With witnesses under persistent attack, it is troubling that the D.C. Public Defender Service is pushing for a new rule that would give defendants on trial for violent crimes early access to the identities of those who will testify against them [Local Opinions, Oct. 30]. This would give these defendants the opportunity to target for intimidation and violence the individuals whose words could send them to jail for decades. The District should forgo any rule that endangers witnesses and creates a chilling effect that discourages other citizens from testifying.
Underlying the argument for open-file discovery is the claim that critical information is first disclosed to the defense at trial, providing little or no time for the defense to investigate or use that information. That is simply not true. The law already requires the government to turn over in a timely fashion information that is favorable to the defendant.
In D.C.’s local court, the parties abide by criminal discovery rules that are, in all material respects, identical to those used in the federal courts and that have been sanctioned by the U.S. Supreme Court. Those rules are crafted to achieve a delicate balance between the rights of defendants and public safety. In violent-crime cases, criminal defendants can adequately prepare for trial without early access to witness identities. Prosecutors can provide information favorable to the defendant and even make witnesses available to the defense without disclosing their names or addresses.
As a former defense attorney, I understand the Public Defender Service’s desire to tip the careful balance established by discovery rules in favor of their clients. But our criminal justice system is not designed to maximize defendants’ chances of acquittal. Our system is designed to protect the innocent and to punish the guilty.
To lend support for a new rule mandating earlier disclosure of witness identities, the Public Defender Service reaches back more than five years to a case where the court found the prosecutor should have shared additional information with the defense. That case — which occurred long before the U.S. attorney’s office implemented more expansive discovery policies — was one of more than 20,000 handled by our office that year alone. Disclosure errors identified by the public defender make up just one-hundredth of 1 percent of the criminal cases we handle. An outlier case does not justify radical change.
Early disclosure of witness information imposes real costs on victims, witnesses and entire communities in jurisdictions where it has been implemented. In Philadelphia, the costs are striking: 13 witnesses or relatives of witnesses killed over a decade and hundreds of people arrested every year for harming or threatening witnesses. Lawmakers there are scrambling for solutions to put an end to witness intimidation.
Similarly, the argument that the Maryland attorney general’s office has implemented an open-file approach fails to recognize that office does not routinely prosecute violent crimes. Violent crimes in Maryland are typically prosecuted by state’s attorneys, many of whom joined me at the summit last week to address the problem of witness intimidation.

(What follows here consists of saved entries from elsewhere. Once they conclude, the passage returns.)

/-- A register field, under the manual's name `BLOCK_REG.FIELD` with the point written as an underscore. -/
inductive Field where
  | SYS_ENG_RUN_SV
  | SYS_ENG_RUN_LE
  | SYS_ENG_RUN_AE
  | SYS_ENG_RUN_SPE
  | SYS_ENG_RUN_SE
  | SYS_ENG_RUN_TS
  | SYS_ENG_RUN_CC
  | SYS_RATE_VCORE
  | SYS_RATE_MIN
  | SYS_RATE_NOW
  | SYS_DLMISS_OTHER
  | SYS_DLMISS_SPN
  | SYS_DLMISS_TS
  | SYS_DLMISS_SRV
  | SYS_DIAG_WDROP_P1
  | SYS_DIAG_WDROP_P0
  | SYS_DIAG_WDROP_COUNT
  | SYS_BOOT_STAGE
  | SYS_BOOT_RECOVERY
  | SYS_BOOT_UNCAL
  | SYS_BOOT_FALLBACK
  | SYS_BOOT_BANK
  | SYS_BOOT_FAIL
  | SYS_BOOT_TIME
  | SYS_CALCTL_START
  | SYS_CALCTL_BUSY
  | SYS_CALCTL_FAIL
  | SYS_CALCTL_ITEMS
  | SYS_DEVTIME_LO_TIME
  | SYS_DEVTIME_HI_TIME
  | FAB_RTWAIT_CLR
  | FAB_RTWAIT_MAX
  | TS_STATE_STATE
  | TS_STATE_TRAP
  | TS_STATE_PEND
  | TS_STATE_ARMED
  | TS_STATE_STOPREQ
  | TS_STATE_UPC
  | TS_TSAVE_KIND
  | TS_TSAVE_PC
  | TS_LC01_LC1
  | TS_LC01_LC0
  | TS_LC23_LC3
  | TS_LC23_LC2
  | TS_TSLC01_LC1
  | TS_TSLC01_LC0
  | TS_TSLC23_LC3
  | TS_TSLC23_LC2
  | TS_BT_REF
  | TS_BT_REMAIN
  | TS_COND_LO_C
  | TS_COND_HI_C
  | TS_FT_BANK
  | TS_FT_SPLITS
  | TS_FT_DEFECT
  | TS_FT_INDEX
  | TS_GAP0_GAP
  | TS_SPAN0_SPAN
  | TS_GAP1_GAP
  | TS_SPAN1_SPAN
  | TS_QUEUE_JOBS
  | TS_QUEUE_RWQ
  | TS_QUEUE_TAG
  | TS_EVT_LATE
  | TS_EVT_GATEWEDGE
  | TS_EVT_SGLATE
  | TS_EVT_HARDSTOP
  | TS_CSERR_FAULTS
  | TS_CSERR_LASTADDR
  | TS_CSERR_CORR
  | TS_VER_IFACE
  | TS_VER_OVL
  | TS_VER_OVLWORDS
  | TS_DISP_n_ADDR
  | TS_CS_ADDR_ADDR
  | TS_CS_DATA0_W
  | TS_CS_DATA1_W
  | TS_CS_DATA2_W
  | TS_CS_DATA3_W
  | SRV_STATE_MODE
  | SRV_STATE_HEAD
  | SRV_STATE_WU
  | SRV_STATE_LOCK
  | SRV_STATE_ISLAND_RET
  | SRV_POS_TRACK
  | SRV_PES_PEAK
  | SRV_PES_NOW
  | SRV_CMD_MA
  | SRV_CMD_VCM
  | SRV_FAULT_IMPL
  | SRV_FAULT_MISS
  | SRV_FAULT_LOOP
  | SRV_FAULT_RELOAD
  | SRV_WU_COUNT
  | SRV_WU_CAUSE
  | SRV_XFF_SRC
  | SRV_XFF_MEAS
  | SRV_XFF_MA
  | SRV_INJ_CTL_EN
  | SRV_INJ_CTL_POINT
  | SRV_INJ_CTL_KIND
  | SRV_INJ_CTL_AMP
  | SRV_INJ_FREQ_REVS
  | SRV_INJ_FREQ_FREQ
  | SRV_CAP_CTL_START
  | SRV_CAP_CTL_DONE
  | SRV_CAP_CTL_NSIG
  | SRV_CAP_CTL_DECIM
  | SRV_CAP_CTL_SIG
  | SRV_CAP_IDX_IDX
  | SRV_CAP_DATA_VAL
  | SRV_TBLMAP_T1_LOOP
  | SRV_TBLMAP_T1_INDEX
  | SRV_TBLMAP_T0_LOOP
  | SRV_TBLMAP_T0_INDEX
  | SPN_STATE_STATE
  | SPN_STATE_LOCK
  | SPN_STATE_SRC
  | SPN_STATE_FWEAK
  | SPN_STATE_MODLIM
  | SPN_STATE_SPEED
  | SPN_FLUX_DEPTH
  | SPN_FLUX_ID
  | SPN_FLUX_REF
  | SPN_BUS_MAX
  | SPN_BUS_NOW
  | SPN_FAULT_PLAUS
  | SPN_FAULT_ZCLOSS
  | SPN_FAULT_CATCH
  | SPN_FAULT_UNLOAD
  | SPN_BRAKE_CLAMPBAD
  | SPN_BRAKE_TEST
  | SPN_BRAKE_LAST
  | SPN_BRAKE_SHORTS
  | SPN_BRAKE_COASTS
  | SPN_BRAKE_TESTFAIL
  | SPN_SPINUP_CAUSE
  | SPN_SPINUP_TRIES
  | SPN_SPINUP_TIME
  | AST_STATE_LOOP
  | AST_STATE_HEAD
  | AST_STATE_TYPE
  | AST_STATE_AG
  | AST_STATE_WG
  | AST_STATE_ZONE
  | AST_STATE_WFAIL
  | AST_CMD_ASSIST
  | AST_CMD_HEATER
  | AST_PSL_REJECT
  | AST_PSL_NOACK
  | AST_PSL_FAULT
  | AST_PSL_REINIT
  | AST_FAULT_CAUSE
  | AST_FAULT_SUPPLY
  | AST_FAULT_HEAD
  | AST_FAULT_COUNT
  | AST_HTRIM_TRIM
  | AST_HTRIM_ZONE
  | AST_HTRIM_SATHI
  | AST_HTRIM_SATLO
  | AST_HLAS_ITH
  | AST_HLAS_IDRV
  | AST_HCLR_DRIFT
  | AST_HCLR_HTR
  | AST_HEVT_TD
  | AST_HEVT_VSUSP
  | AST_HEVT_TRSAT
  | AST_HEVT_FLT
  | AST_HAON_LO_TIME
  | AST_HAON_HI_TIME
  | AST_HWON_LO_TIME
  | AST_HWON_HI_TIME
  | CH_STATE_MODE
  | CH_STATE_ZONE
  | CH_STATE_HEAD
  | CH_STATE_RDMODE
  | CH_STATE_FROZEN
  | CH_STATE_RAWMODE
  | CH_STATE_RATE
  | CH_ADAPT_L_GAIN
  | CH_ADAPT_L_OFS
  | CH_ADAPT_L_ASYM
  | CH_ADAPT_L_TRFREQ
  | CH_ADAPT_T_GAIN
  | CH_ADAPT_T_OFS
  | CH_ADAPT_T_ASYM
  | CH_ADAPT_T_TRFREQ
  | CH_MARK_PMOFS
  | CH_MARK_PMDIST
  | CH_MARK_SMDIST
  | CH_MARK_SOURCE
  | CH_SECT_LO_COUNT
  | CH_SECT_HI_COUNT
  | CH_LADDER_n_COUNT
  | CH_EVT_MISCOR
  | CH_EVT_TA
  | CH_EVT_DEFECT
  | CH_EVT_SLOTFULL
  | CH_RAW_FAILS
  | CH_RAW_LASTM
  | CH_FIR_L_n_TAP
  | CH_FIR_T_n_TAP
  | CH_SMP_CTL_HOLD
  | CH_SMP_CTL_SLOT
  | CH_SMP_CTL_FORCE
  | CH_SMP_CTL_IDX
  | CH_SMP_DATA_T
  | CH_SMP_DATA_L
  | CH_DEEP_QUEUE
  | CH_DEEP_PEAK
  | CH_DEEP_WAITMAX
  | XL_STATE_RO
  | XL_STATE_LEVEL
  | XL_STATE_ACTIVE
  | XL_STATE_OPEN
  | XL_STATE_NS
  | XL_FREE_BANDS
  | XL_FRSV_BANDS
  | XL_SPARE_USED
  | XL_SPARE_LEAST
  | XL_COPY_QUEUED
  | XL_COPY_URGENT
  | XL_COPY_RUNNING
  | XL_COPYEVT_RET
  | XL_COPYEVT_DIST
  | XL_COPYEVT_WEAK
  | XL_COPYEVT_RECON
  | XL_BANDFAIL_RETARGET
  | XL_BANDFAIL_RETIRED
  | XL_WEAR_SPREAD
  | XL_WEAR_MAX
  | XL_WEAR_MIN
  | XL_MC_NAND
  | XL_MC_TRK
  | XL_MC_CLEAN
  | XL_WREJ_ZIW
  | XL_WREJ_CAPEX
  | XL_RELOC_SECTORS
  | BP_STATE_RETIRE
  | BP_STATE_REBUILD
  | BP_STATE_OPENROWS
  | BP_STATE_ACTIVE
  | BP_RECON_SECT
  | BP_RECON_UNVER
  | BP_RECON_FAIL
  | BP_DEGR_ROWS
  | BP_DEGR_MINRED
  | BP_RETIRE_LEFT
  | BP_RETIRE_BANDS
  | BP_LOST_COUNT
  | BP_SURF_n_STATE
  | BP_SURF_n_CAUSE
  | BP_SURF_n_VROWS
  | NS_STATE_STATE
  | NS_STATE_RSV
  | NS_STATE_REPLAY
  | NS_STATE_WL
  | NS_STATE_GC
  | NS_STATE_STAGE
  | NS_BLOCKS_GOOD
  | NS_BLOCKS_FREE
  | NS_BLOCKS_FACTBAD
  | NS_DEFECT_GROWN
  | NS_DEFECT_ERASEFAIL
  | NS_DEFECT_PROGFAIL
  | NS_WEAR_MAXEC
  | NS_WEAR_AVGEC
  | NS_WEAR2_MINEC
  | NS_WEAR2_USED
  | NS_READ_RETRY
  | NS_READ_REFRESH
  | NS_READ_UNCORR
  | NS_EVT_NOTERASED
  | NS_EVT_GCRETIRE
  | NS_EVT_WLMOVE
  | NS_EVT_FLUSHSKIP
  | NS_RSV_DIRTYCAP
  | NS_RSV_RATE
  | NS_JRNL_SINCE
  | NS_JRNL_REPLAY
  | PX_LINK_STATE
  | PX_LINK_RATE
  | PX_LINK_WIDTH
  | PX_LINK_FLIT
  | PX_LINK_REV
  | PX_LINK_DPEN
  | PX_LINK_DSTATE
  | PX_LINKEVT_DOWN
  | PX_LINKEVT_RECOV
  | PX_LINKEVT_DEGR
  | PX_TAGS_OUT
  | PX_TAGS_QUAR
  | PX_TAGS_PEAK
  | PX_TAGS_MODE
  | PX_CTO_COUNT
  | PX_CTO_TMS
  | PX_UNEXP_LATE
  | PX_UNEXP_STRAY
  | PX_UNEXP_DISC
  | PX_RXERR_MALF
  | PX_RXERR_UR
  | PX_RXERR_POISON
  | PX_RXERR_CPLERR
  | PX_DB_INVAL
  | PX_DB_NOQ
  | PX_DB_THROTTLE
  | PX_ATS_VALID
  | PX_ATS_FAULT
  | PX_ATS_INV
  | PX_BME_BME
  | PX_BME_HELD
  | PX_BME_HELDCPL
  | PX_BME_CLEARS
  | PX_DOE_SESS
  | PX_DOE_UNLOCK
  | PX_DOE_ABORTS
  | PX_DOE_OBJECTS
  | PX_PM_PME
  | PX_PM_WAKE
  | PX_PM_TURNOFF
  | NV_DBSEQ_LO_SEQ
  | NV_DBSEQ_HI_SEQ
  | NV_EXEC_PEAK
  | NV_EXEC_NOW
  | NV_ACTQ_A3
  | NV_ACTQ_A2
  | NV_ACTQ_A1
  | NV_ACTQ_A0
  | NV_AGED_COUNT
  | NV_CTL_EN
  | NV_CTL_RDY
  | NV_CTL_CFS
  | NV_CTL_SHST
  | NV_CTL_AMS
  | NV_CTL_SQS
  | NV_CTL_CQS
  | NV_FENCE_OPEN
  | NV_FENCE_HELD
  | NV_FENCE_DONE
  | NV_ABORT_ENDED
  | NV_ABORT_COUNT
  | NV_QREC_COUNT
  | NV_QREC_MAXMS
  | NV_QREC_ENDED
  | OCH_STATE_SAMPLES
  | OCH_STATE_WORSTPCT
  | OCH_STATE_WORSTID
  | OCH_IND_n_A_PCT
  | OCH_IND_n_A_FLAGS
  | OCH_IND_n_A_ID
  | OCH_IND_n_B_RAW
  | SEP_STATE_ERA
  | SEP_STATE_BUF
  | SEP_STATE_LAST
  | SEP_STATE_WT
  | SEP_STATE_KEEP
  | SEP_SEQ_NEXT
  | SEP_SUPP_COUNT
  | SEP_FLUSH_SEV
  | SEP_FLUSH_HALF
  | SEP_FLUSH_HOLDUP
  | SEP_FLUSH_FULL
  | SEP_FLUSH2_RECORDS
  | SEP_FLUSH2_LASTSTART
  | NIM_STATE_KIND
  | NIM_STATE_SUSP
  | NIM_STATE_TARGET
  | NIM_STATE_EST
  | NIM_RES_k_PASS
  | NIM_RES_k_FAIL
  | NIM_RES_k_LAST
  | NIM_CORE_FAILED
  | NIM_PATROL_CYCLES
  | NIM_PATROL_PROG
  | NIM_CHSUSP_CH
  | THM_STAGE_STAGE
  | THM_STAGE_TOKEN
  | THM_STAGE_CAP
  | THM_STAGE_NANDDIV
  | THM_STAGE_DRAMDIV
  | THM_STAGE_UNCAL
  | THM_STAGE_TJ
  | THM_SRC_HOTID
  | THM_SRC_EXCL
  | THM_EVT_S1
  | THM_EVT_S2
  | THM_EVT_S3
  | THM_EVT_S4
  | THM_RES_CORR
  | THM_RES_NOCOMP
  | THM_SENS_n_MAX
  | THM_SENS_n_NOW
  | MEM_L2_CARVE
  | MEM_L2_CMB
  | MEM_L2_RECOV
  | MEM_MISS_PEAK
  | MEM_MISS_FULL
  | MEM_MISS_MERGED
  | MEM_EVB_RECLAIM
  | MEM_EVB_WAITED
  | MEM_SRAM_CORR
  | MEM_SRAM_UNCORR
  | MEM_SRAM_SPARED
  | MEM_SPARE_FREE
  | MEM_SPARE_LEAST
  | MEM_SPARE_NOSPARE
  | MEM_DRAM_CORR
  | MEM_DRAM_UNCORR
  | MEM_DRAM_MIRROR
  | MEM_SCRUB_PROG
  | MEM_SCRUB_PASSES
  | MEM_POISON_CORE
  | MEM_POISON_HOST
  | MEM_POISON_MEDIA
  | MEM_POISON_NAND
  | DX_SRC_LO_ADDR
  | DX_SRC_HI_ADDR
  | DX_DST_LO_ADDR
  | DX_DST_HI_ADDR
  | DX_COUNT_COUNT
  | DX_CTL_n_GO
  | DX_CTL_n_PAUSE
  | DX_CTL_n_STOP
  | DX_CTL_n_SHARE
  | DX_STAT_n_BUSY
  | DX_STAT_n_PAUSED
  | DX_STAT_n_DONE
  | DX_STAT_n_POISON
  | DX_STAT_n_ERR
  | DX_MODE_ALIGN
  | DX_BUSY_CH
  | FCS_STAT_BUSY
  | FCS_STAT_OPBANK
  | FCS_STAT_RUNBANK
  | FCS_STAT_LAST
  | FCS_STAT_BAD1
  | FCS_STAT_BAD0
  | PWR_MODE_MODE
  | PWR_MODE_TARGET
  | PWR_MODE_PS_EFF
  | PWR_MODE_PS_C2
  | PWR_MODE_PS_C1
  | PWR_MODE_REVERSING
  | PWR_MODE_SPDLOCK
  | PWR_MODE_ACT_LIMIT
  | PWR_MODE_CAUSE
  | PWR_HOLDUP_SHORT
  | PWR_HOLDUP_WARM
  | PWR_HOLDUP_DUR
  | PWR_HOLDUP_FLUSH
  | PWR_HOLDUP_ENERGY
  | PWR_HUCOUNT_COUNT
  | PWR_DIRTY_PEAK
  | PWR_DIRTY_NOW
  | PWR_V12_MIN
  | PWR_V12_NOW
  | PWR_PENDING_ROWS
  | ID_PART_CODE
  | ID_PART_MAJOR
  | ID_PART_MINOR
  | ID_PART_GRADE
  | ID_PART_ACT
  | ID_FWVER_MAJOR
  | ID_FWVER_MINOR
  | ID_FWVER_BUILD
  | ID_IMGVER_VER
  deriving DecidableEq, Repr

/-- The access types of R10 (RSVD fields hold no state and are left out). -/
inductive Access where
  | ro | rw | rw1c | rw1s | wo
  deriving DecidableEq, Repr

/-- The reset letters of R12. -/
inductive ResetLetter where
  | P | H | F | C | N | A | D | L
  deriving DecidableEq, Repr

/-- A field's "Reset" entry: a value, or one of the sources of R738. -/
inductive ResetValue where
  | val (n : Nat)
  | image | firmware | table | repairs | bankBooted | sampled | bootDuration | stored
  deriving DecidableEq, Repr

/-- One row of a register table: the window offset of instance 0, the two strides of its instances, the bit
range, the access type, the Reset entry and the Kept-across letters. -/
structure FieldInfo where
  offset : Nat
  outer : Nat
  outerStride : Nat
  inner : Nat
  innerStride : Nat
  hi : Nat
  lo : Nat
  access : Access
  reset : ResetValue
  kept : List ResetLetter
  deriving DecidableEq, Repr

/-- Kept across every reset kind. -/
def keptAll : List ResetLetter := [.P, .H, .F, .C, .N, .A, .D, .L]
/-- Kept across every reset kind but D3cold. -/
def keptPower : List ResetLetter := [.P, .H, .F, .C, .N, .A, .L]
/-- Kept across every reset kind but firmware activation. -/
def keptNotA : List ResetLetter := [.P, .H, .F, .C, .N, .D, .L]
/-- Kept across A and L. -/
def keptAL : List ResetLetter := [.A, .L]
/-- Kept across C, N, A and L. -/
def keptCNAL : List ResetLetter := [.C, .N, .A, .L]
/-- Kept across L. -/
def keptL : List ResetLetter := [.L]
/-- Kept across no reset ("—"). -/
def keptNone : List ResetLetter := []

We cannot afford to be indifferent to the risks that early-identity disclosure poses to victims and witnesses. Much of our success in driving down crime over the last decade is the consequence of greater cooperation from courageous residents. By working together with law enforcement, residents are finally getting the upper hand on criminals who for too long inflicted violence on our neighborhoods with impunity. Let’s not sacrifice these hard-won gains by putting witnesses’ safety at risk.
The writer is U.S. attorney for the District of Columbia.